● Problem to work on: Wherever the word "implementation" turns up in a line of the entries, copy that line.

● Record extracts:
-- ==== Sys2Proof/Config.lean ====
section
/-! DEFINITION. The implementation parameters of R6 and the values no rule fixes (the `draw` of R11).
An opaque constant here has no body, so no proof can lean on its value. -/

namespace Sys2Proof.Config

/-- A byte no rule fixes; applied to the counter `draws` of State (log 9). -/
opaque freeByte : Nat → Byte

/-- A choice no rule fixes: whether the exchange in flight completes before the next step (R63, R64). -/
opaque freeBool : Nat → Bool

/-- A number no rule fixes: a counter leaving its range (R131, R132; log 10). -/
opaque freeNat : Nat → Nat

/-- What a location of the register interface holds from power-on until it is first written: "unspecified
(`any value`)" (R37, R202, R203; log 2). -/
opaque powerOnByte : Nat → Byte

/-- `CFG_INIT`, "opaque value, OPEN" (R6): no source gives a value. -/
opaque cfgInit : Byte

/-- The four implementation parameters (R6). "A model takes them as configuration." -/
structure Params where
  /-- `WINDOW_MAX`: unsuccessful polls in one polling window. -/
  windowMax : Nat
  /-- `ESCALATION_MAX`: largest number of Reset Escalator runs in one transfer. -/
  escalationMax : Nat
  /-- `DUMMY_FILL`: the byte transmitted by the receive variant. -/
  dummyFill : Byte
  /-- `CFG_INIT`: the configuration INIT writes. -/
  cfgInit : Byte
  deriving DecidableEq, Repr

/-- The default column of R6. -/
def defaultParams : Params :=
  { windowMax := 255, escalationMax := 2, dummyFill := 0xFF#8, cfgInit := cfgInit }

/-- The legal range of R6: `WINDOW_MAX >= 1`; `ESCALATION_MAX >= 0` holds of every natural number. -/
def Params.legal (p : Params) : Bool := decide (1 ≤ p.windowMax)

/-- `ceil(log2(n))`. -/
def ceilLog2 (n : Nat) : Nat := if n ≤ 1 then 0 else Nat.log2 (n - 1) + 1

/-- `WINDOW_BITS = ceil(log2(WINDOW_MAX + 1))` (R7). -/
def Params.windowBits (p : Params) : Nat := ceilLog2 (p.windowMax + 1)

/-- `ESC_BITS = max(1, ceil(log2(ESCALATION_MAX + 1)))` (R7). -/
def Params.escBits (p : Params) : Nat := max 1 (ceilLog2 (p.escalationMax + 1))

end Sys2Proof.Config
end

● Solution for this problem:
/-! DEFINITION. The implementation parameters of R6 and the values no rule fixes (the `draw` of R11).
/-- The four implementation parameters (R6). "A model takes them as configuration." -/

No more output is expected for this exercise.